Может быть — до самого конца — саднила печать сиротства? Должно быть, жизнь в Тбилиси начиналась для него с тоскливых воспоминаний, с гипнотического стрёкота кузнечиков одинокими вечерами. (Так значит, это оттуда — отказ вспоминать?)
Митя представлял себе юного Ваню, четырнадцатилетнего ученика киномеханика, похожим на себя: с веснушками, с непослушными вихрами. Всего лишь четырнадцать, и никого рядом. А новый мир как впервые увиденное море — чудесно шумел, блистал, томил бескрайностью. От резных ставен и гусиного гомона во дворе — на многоэтажные улицы с трезвонящей конкой, с громкоголосыми разносчиками воды в широченных штанах-шальварах. Маленький смуглый армянин,
…Решившись говорить о довоенном, дед глядел растерянно, как заблудившийся ребёнок. Пытался скрыть эту растерянность, хмуря густые брови и морща лоб, но получалось ещё жальче.
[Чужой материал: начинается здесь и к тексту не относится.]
-- ==== Sys2Proof/Machine/Brk.lean ====
section
/-! DEFINITION. Break units and the latching of debug halts (19_debug.md R474, R485 to R494), which engines, FCP, the DSP
engines and the mesh call at each match. -/
namespace Sys2Proof.Machine

/-- Instant from which a boundary ends a run on a HALT or STOP latched at the engine clock edge at or after t (03 R102). -/
def stopFrom (t : Nat) : Nat := engEdge t + 20 * ticksPerNs

/-- A debug halt of target t latched at instant th (R474, R489, R490). A halt already pending stands (R491). -/
def latchDebugHalt (t th : Nat) (s : State) : State :=
  if t = 0 then s.modTgt 0 fun g => { g with pend := !g.held }
  else if t ≤ 32 then
    let n := t - 1
    if s.rd (VEN.STATE n) = 3 ∧ (s.veOf n).haltAt = none then
      (s.modVe n fun e => { e with haltAt := some (stopFrom th) }).modTgt t fun g => { g with pend := true }
    else s
  else
    let n := t - 33
    if s.rd (DSP.STATE n) = 2 ∧ (s.dspOf n).halt = none then
      (s.modDsp n fun e => { e with halt := some th }).modTgt t fun g => { g with pend := true }
    else s

/-- DBG.TSTATE (R475). -/
def tstate (t : Nat) (s : State) : Nat := if (s.tgtOf t).held then 2 else if (s.tgtOf t).pend then 1 else 0

/-- The units whose LINK is unit u see that it has fired (R488). -/
def linkFired (u : Nat) (s : State) : State :=
  (s.brk.map (·.1)).foldl (fun s w =>
    if s.bit (DBG.BRK_CFG w) 33 && decide (Dict.bitsOf (s.rd (DBG.BRK_CFG w)) 39 34 = u) && decide (w ≠ u) then
      s.modBrk w fun b => { b with linked := true }
    else s) s

/-- Unit u fires at instant th on target t (R488, R489). TARGET of a MESH unit is ignored (R486), so its ACTION 2 halts nothing (DESIGN
CHOICE, log entry 53). -/
def brkFire (u t th : Nat) (s : State) : State :=
  let cfg := s.rd (DBG.BRK_CFG u)
  let s := linkFired u ((s.wr (DBG.BRK_STATE u) 2).flag DBG.EVFLAGS 0 496)
  match Dict.bitsOf cfg 7 4 with
  | 2 => if Nat.beq (cfg % 16) 7 then s else latchDebugHalt t th s
  | 3 => { s with groupAt := s.groupAt ++ [(Dict.bitsOf cfg 17 16, engEdge (th + 16 * ticksPerNs))] }
  | _ => s

/-- A match of unit u counted (R488). A unit whose LINK names a free unit, or names itself, never counts. -/
def brkCount (u t th : Nat) (s : State) : State :=
  let cfg := s.rd (DBG.BRK_CFG u)
  let lk := Dict.bitsOf cfg 39 34
  if cfg.testBit 33 && (!(s.brkOf u).linked || Nat.beq lk u || !(s.brkOf lk).on) then s
  else
    let s := (s.bump 64 (DBG.BRK_HITS u)).modBrk u fun b => { b with count := b.count + 1 }
    if s.rd (DBG.BRK_STATE u) = 1 ∧ (s.brkOf u).count = s.rd (DBG.BRK_COUNT u) then brkFire u t th s else s

/-- Does unit u match value v of the kind on target t, in the context ctx (site tag for VE kinds, operation bit for
DSP_DATA and MESH) and class cls (R486, R487)? -/
def brkSees (u kind t v ctx cls : Nat) (s : State) : Bool :=
  let cfg := s.rd (DBG.BRK_CFG u)
  Nat.beq (Dict.bitsOf cfg 3 0) kind && (Nat.beq kind 7 || Nat.beq (Dict.bitsOf cfg 47 40) t)
    && Nat.ble (s.rd (DBG.BRK_LO u)) v && Nat.blt v (s.rd (DBG.BRK_HI u))
    && (match kind with
        | 1 | 2 | 3 => !(cfg.testBit 23) || Nat.beq (Dict.bitsOf cfg 31 24) ctx
        | 5 => (Dict.bitsOf cfg 11 8).testBit ctx
        | 7 => (Dict.bitsOf cfg 11 8).testBit ctx && (Dict.bitsOf cfg 15 12).testBit cls
        | _ => true)

/-- Every allocated unit sees value v of the kind on target t at instant th; behind a closed gate DBG stands still (15 R401). -/
def brkMatch (kind t v ctx cls th : Nat) (s : State) : State :=
  if gateShut s 0xF100 then s
  else (s.brk.map (·.1)).foldl (fun s u => if (s.brkOf u).on && brkSees u kind t v ctx cls s then brkCount u t th s else s) s

end Sys2Proof.Machine
end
— Шубники мы были. Шубы шили. Со всей округи к нам ехали. Любые делали, главное — из медведя. Хор-рошие были, — и поднимал, растопырив сухие пальцы, ладонь. Будто расправлял на весу одну из шуб, до сих пор помнил добротную густоту медвежьего меха.
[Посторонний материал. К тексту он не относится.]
/-- The level of the test edges of EOc at instant t: a square wave of at least 4 ns, whose period, high time and phase are not
given: free values (07 R200; log entry 56). -/
def testEdge (c t : Nat) : Bool :=
  let p := 4 * ticksPerNs + Config.testWave c 0
  Nat.ble ((t + Config.testWave c 2) % p) (Config.testWave c 1 % (p - 1))
/-- L and N as EOc drives its ball at reference time t. While a focus run holds it, it drives test edges between high and low,
and in a self-check a pattern of low, high and off, whose instants are free values (07 R200, R203; log entry 56). -/
def shownLevels (c t : Nat) (s : State) : Bool × Bool :=
  if focusHeld c s then
    if s.focus.kind = 1 then (testEdge c t, true) else (Nat.beq (Config.testLevel c t % 3) 1, Config.testLevel c t % 3 != 2)
  else (s.outOf c).levels t
/-- What the legs of EOc show for what holds at reference time t: EDG.OPOL swaps them, but for the off state (R170, R172). In a test
of the TAP its boundary cell drives them (19 R478). -/
def driveOf (c t : Nat) (s : State) : Drive :=
  match pinTest s with
  | some b => if b.eoEn.testBit c = false then .off else if b.eo.testBit c then .high else .low
  | none =>
    let ln := shownLevels c t s
    if ln.2 = false then .off else if xor ln.1 (decide (s.rd (EDG.OPOL c) = 1)) then .high else .low
/-- The edges of EOc that have not yet been taken over, with the instants at which they appear at the ball (R165). -/
def edgesAtBall (c : Nat) (s : State) : List (Nat × EdgeOp) := (s.outOf c).edges.map fun e => (outBall c e.1 s, e.2)

/-! Drops (R183, R186). A dropped marker counts at its own instant. -/

/-- The count of drops k with those of ds whose instant has come. -/
def dropsCount (k : Nat) (ds : List Nat) (s : State) : Nat :=
  min (s.rd k + (ds.filter fun t => Nat.ble t s.now).length) (2 ^ 64 - 1)
/-- Has an instant of ds come? -/
def dropsDue (ds : List Nat) (s : State) : Bool := ds.any fun t => Nat.ble t s.now
/-- Drops of EOc whose instant has come are taken over into its count and its group's bit. -/
def settleOut (c : Nat) (s : State) : State :=
  let ds := (s.outOf c).drops
  if dropsDue ds s then
    ((s.wr (EDG.EDGE_DROP c) (dropsCount (EDG.EDGE_DROP c) ds s)).setBit EDG.DROP_GROUPS (c / 8) true).modOut c fun ch =>
      { ch with drops := ds.filter fun t => Nat.blt s.now t }
  else s
/-- The same for EIc. -/
def settleIn (c : Nat) (s : State) : State :=
  let ds := (s.inOf c).drops
  if dropsDue ds s then
    ((s.wr (EDG.STROBE_DROP c) (dropsCount (EDG.STROBE_DROP c) ds s)).setBit EDG.DROP_GROUPS (c / 8) true).modIn c fun ch =>
      { ch with drops := ds.filter fun t => Nat.blt s.now t }
  else s
/-- The same for every channel. -/
def settleDrops (s : State) : State := (List.range 256).foldl (fun s c => settleIn c (settleOut c s)) s

/-- A marker of EOc at instant t dropped: its event, its count and its group's bit come at t (R186, R192). -/
def dropOut (c t : Nat) (s : State) : State :=
  ((settleOut c s).modOut c fun ch => { ch with drops := ch.drops ++ [t] }).raiseAt t (128 + 2 * (c / 8))
/-- A marker of EIc at instant t dropped. -/
def dropIn (c t : Nat) (s : State) : State :=
  ((settleIn c s).modIn c fun ch => { ch with drops := ch.drops ++ [t] }).raiseAt t (128 + 2 * (c / 8))

/-- Does a marker at instant t keep 1,024 ticks from the last one of its stream (R185)? -/
def spaced (last : Option Nat) (t : Nat) : Bool :=
  match last with
  | some l => Nat.ble (l + 1024) t
  | none => true

/-- A data edge of EOc at instant t, placed or dropped (R185, R186). None changes nothing but the stream. -/
def placeData (c t : Nat) (op : Option EdgeOp) (s : State) : State :=
  if spaced (s.outOf c).lastData t then
    s.modOut c fun ch => { ch with lastData := some t, edges := ch.edges ++ (match op with | some o => [(t, o)] | none => []) }
  else dropOut c t s

/-- An enable edge of EOc at instant t, placed or dropped (R173, R185, R186). -/
def placeEnable (c t : Nat) (n : Bool) (s : State) : State :=
  if spaced (s.outOf c).lastEn t then
    s.modOut c fun ch => { ch with lastEn := some t, edges := ch.edges ++ [(t, .drive n)] }
  else dropOut c t s

/-- A marker of EIc at instant t, placed or dropped (R185, R186). -/
def placeMark (c t : Nat) (s : State) : State :=
  if spaced (s.inOf c).last t then s.modIn c fun ch => { ch with last := some t }
  else dropIn c t s

/-- The data edges of the formats for data bit d in a cycle that begins at tc (R179). -/
def formatEdges (set tc : Nat) (d : Bool) : List (Nat × Option EdgeOp) :=
  let e := fun i => tc + tfield set i
  match outFormat set with
  | 0 => [(e 0, some (.level d))]
  | 1 => [(e 0, some (.level d)), (e 1, some (.level false))]
  | 2 => [(e 0, some (.level d)), (e 1, some (.level true))]
  | 3 => [(e 0, some (.level !d)), (e 1, some (.level d)), (e 2, some (.level !d))]
  | _ => [(e 0, if d then some .toggle else none)]

/-- Action code of position p in timing set t of VEn (04 R114). -/
def actionOf (n t p : Nat) (s : State) : Nat := s.rd (VEN.ACTION n t) / 16 ^ p % 16

/-- Magnitude of a negative IN deskew: how much later the compare time lies (R180). -/
def deskewLate (c : Nat) (s : State) : Nat :=
  let v := s.rd (EDG.IDESKEW c)
  if v < 2 ^ 31 then 0 else 2 ^ 32 - v

/-- The level at the ball of IN position p at instant u. -/
def smpLevel (smp : Samples) (p u : Nat) : Bool :=
  xor (smp.level.testBit p) (Nat.beq ((smp.chg.filter fun e => Nat.beq e.1 p && Nat.ble e.2 u).length % 2) 1)
/-- Does the input of position p change within 20 ps of instant u (R181)? -/
def smpNear (smp : Samples) (p u : Nat) : Bool :=
  smp.chg.any fun e => Nat.beq e.1 p && Nat.ble e.2 (u + 163) && Nat.ble u (e.2 + 163)
/-- The changes of position p within [u, v), in order of time. -/
def smpChanges (smp : Samples) (p u v : Nat) : List Nat :=
  (smp.chg.filter fun e => Nat.beq e.1 p && Nat.ble u e.2 && Nat.blt e.2 v).map (·.2)
/-- Do the changes make nothing but pulses shorter than 100 ps, which may go undetected (R181)? -/
def onlyPulses : List Nat → Bool
  | [] => true
  | [_] => false
  | a :: b :: ts => Nat.blt (b - a) 820 && onlyPulses ts

/-- A sample of EIc, IN position p, at reference time t: the level at the ball at t less the deskew, the legs swapped by
EDG.IPOL; an input change within 20 ps leaves it open, and bit b of a free value gives it (R165, R170, R180, R181; log entry
9). -/
def sampleBit (c p t b : Nat) (smp : Samples) (s : State) : Bool :=
  let u := inBall c t s
  if smpNear smp p u then s.freeVal.testBit b else xor (smpLevel smp p u) (decide (s.rd (EDG.IPOL c) = 1))

/-- Does the window [o, z) at the timing reference see a change (R180, R181)? Pulses shorter than 100 ps are seen or not: a free
value says so (log entry 9). -/
def windowChange (c p o z : Nat) (smp : Samples) (s : State) : Bool :=
  match smpChanges smp p (inBall c o s) (inBall c z s) with
  | [] => false
  | ts => !(onlyPulses ts) || s.freeVal.testBit 2

/-- What a compare or sample at IN position p of a cycle found. -/
structure Strobe where
  p : Nat
  c : Nat
  ts : Nat
  bad : Bool
  lost : Bool
  s0 : Option Bool
  compare : Bool

/-- Markers of the mode in a cycle of action act: in a SAMPLE cycle S0 alone (R180). -/
def inMarks (set act : Nat) : List Nat :=
  if act = 5 then [tfield set 0]
  else match inMode set with
    | 0 => [tfield set 0]
    | 1 | 2 => [tfield set 0, tfield set 1]
    | _ => [tfield set 2, tfield set 3]

/-- The markers of a cycle placed one after another, and whether one was dropped. -/
def placeMarks (c : Nat) : List Nat → State × Bool → State × Bool
  | [], r => r
  | t :: ts, (s, lost) => placeMarks c ts (placeMark c t s, lost || !(spaced (s.inOf c).last t))

/-- Does a compare of EIc with set against d fail in a cycle that begins at tc (R180)? -/
def cmpFails (set tc c p : Nat) (d : Bool) (smp : Samples) (s : State) : Bool :=
  let at' := fun i => tc + tfield set i
  match inMode set with
  | 0 => sampleBit c p (at' 0) 0 smp s != d
  | 1 => sampleBit c p (at' 0) 0 smp s != d || sampleBit c p (at' 1) 1 smp s != d
  | 2 => sampleBit c p (at' 0) 0 smp s != d || sampleBit c p (at' 1) 1 smp s != !d
  | _ => xor (smpLevel smp p (inBall c (at' 2) s)) (decide (s.rd (EDG.IPOL c) = 1)) != d || windowChange c p (at' 2) (at' 3) smp s

/-- The strobes of IN position p, channel c, in a cycle of timing set t that begins at tc with data bit d (R180, R186; 04
R115). -/
def strobeIn (n tset tc p c : Nat) (d : Bool) (smp : Samples) (s : State) : State × Option Strobe :=
  let act := actionOf n tset p s
  if act = 1 ∨ act = 2 ∨ act = 5 then
    let set := s.rd (EDG.ITSET c tset)
    let marks := inMarks set act
    let r := placeMarks c (marks.map (tc + ·)) (s, false)
    let s0lost := !(spaced (s.inOf c).last (tc + tfield set 0))
    let bad := act ≠ 5 && (r.2 || cmpFails set tc c p d smp s)
    (r.1.drawn,
     some ⟨p, c, tc + marks.getLastD 0 + deskewLate c s, bad, r.2,
       if (act ≠ 5 && Nat.beq (inMode set) 3) || s0lost then none else some (sampleBit c p (tc + tfield set 0) 0 smp s), act ≠ 5⟩)
  else (s, none)

/-- The levels at the balls of the IN channels at instant u (R191). -/
def inBalls (u : Nat) (s : State) : Nat :=
  (s.pins.einChg.filter fun e => Nat.ble e.2 u).foldl (fun w e => w ^^^ 2 ^ e.1) s.pins.ein
/-- What IN position p finds at the ball of EIc in a cycle: its changes follow, each at its instant, those still to come (R165,
R191). -/
def leaveLevel (c p : Nat) (smp : Samples) (s : State) : State :=
  let ahead := s.pins.einChg.filter fun e => Nat.beq e.1 c && Nat.blt (inBall c s.now s) e.2
  let others := s.pins.einChg.filter fun e => !(Nat.beq e.1 c)
  let on := xor (smp.level.testBit p) (Nat.beq (ahead.length % 2) 1)
  let rest := s.pins.ein - (if s.pins.ein.testBit c then 2 ^ c else 0)
  let new := (smp.chg.filter fun e => Nat.beq e.1 p).map fun e => (c, e.2)
  { s with pins := { s.pins with ein := if on then rest + 2 ^ c else rest, einChg := others ++ ahead ++ new } }
/-- EDG.ILEVEL of EIc: the level at the timing reference now, which lies at the ball earlier by the deskew (R165, R170, R191). A
focus or self-check run disconnects the ball and drives pulses of its own, at instants that are not given (07 R199, R200; log
entry 56). -/
def inLevel (c : Nat) (s : State) : Bool :=
  if focusHeld (256 + c) s then (Config.testLevel (256 + c) s.now).testBit 0
  else xor ((inBalls (inBall c s.now s) s).testBit c) (decide (s.rd (EDG.IPOL c) = 1))

/-- All IN positions of a cycle, with what each found. -/
def strobeAll (n tset tc d : Nat) (smp : Samples) : List (Nat × Nat) → State → State × List Strobe
  | [], s => (s, [])
  | (p, c) :: ps, s =>
    let r := strobeIn n tset tc p c (d.testBit p) smp (leaveLevel c p smp s)
    let r' := strobeAll n tset tc d smp ps r.1
    (r'.1, r.2.toList ++ r'.2)

/-- The reflected edge of OUT position p (04 R134, R135), if its S0 sample was taken: at the S0 compare time plus 20,480
ticks plus E0. -/
def reflectEdge (n tset tc p set : Nat) (found : List Strobe) (s : State) : Option (Nat × Bool) :=
  let cfg := s.rd (VEN.REFLECT n p)
  match found.find? fun x => Nat.beq x.p (cfg % 64) with
  | some x =>
    x.s0.map fun v => (tc + tfield (s.rd (EDG.ITSET x.c tset)) 0 + deskewLate x.c s + 20480 + tfield set 0, xor v (cfg.testBit 7))
  | none => none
«Ну, а дальше?», — ждал Митя. (Дальше, дальше — ему хотелось. Туда, сквозь заставленное сервантами настоящее — к туманному началу.)
— Вы богатые были?
— Работали много.
Мите казалось: вот-вот, сейчас он услышит что-нибудь красочное. Как шубники Вакула жили в окружении медвежьих шкур, как учились казачки́ орудовать шашкой (про это и в «Тихом Доне», опять же), как коней объезжали, как в ходили ночное, как… Но дед почему-то мрачнел. Лишь только притронувшись к той жизни, дотянувшись — сейчас бы и развернуть её во всю ширь, пёструю и удивительную — Иван Андреич замыкался, вспоминал о какой-нибудь неотложной ерунде…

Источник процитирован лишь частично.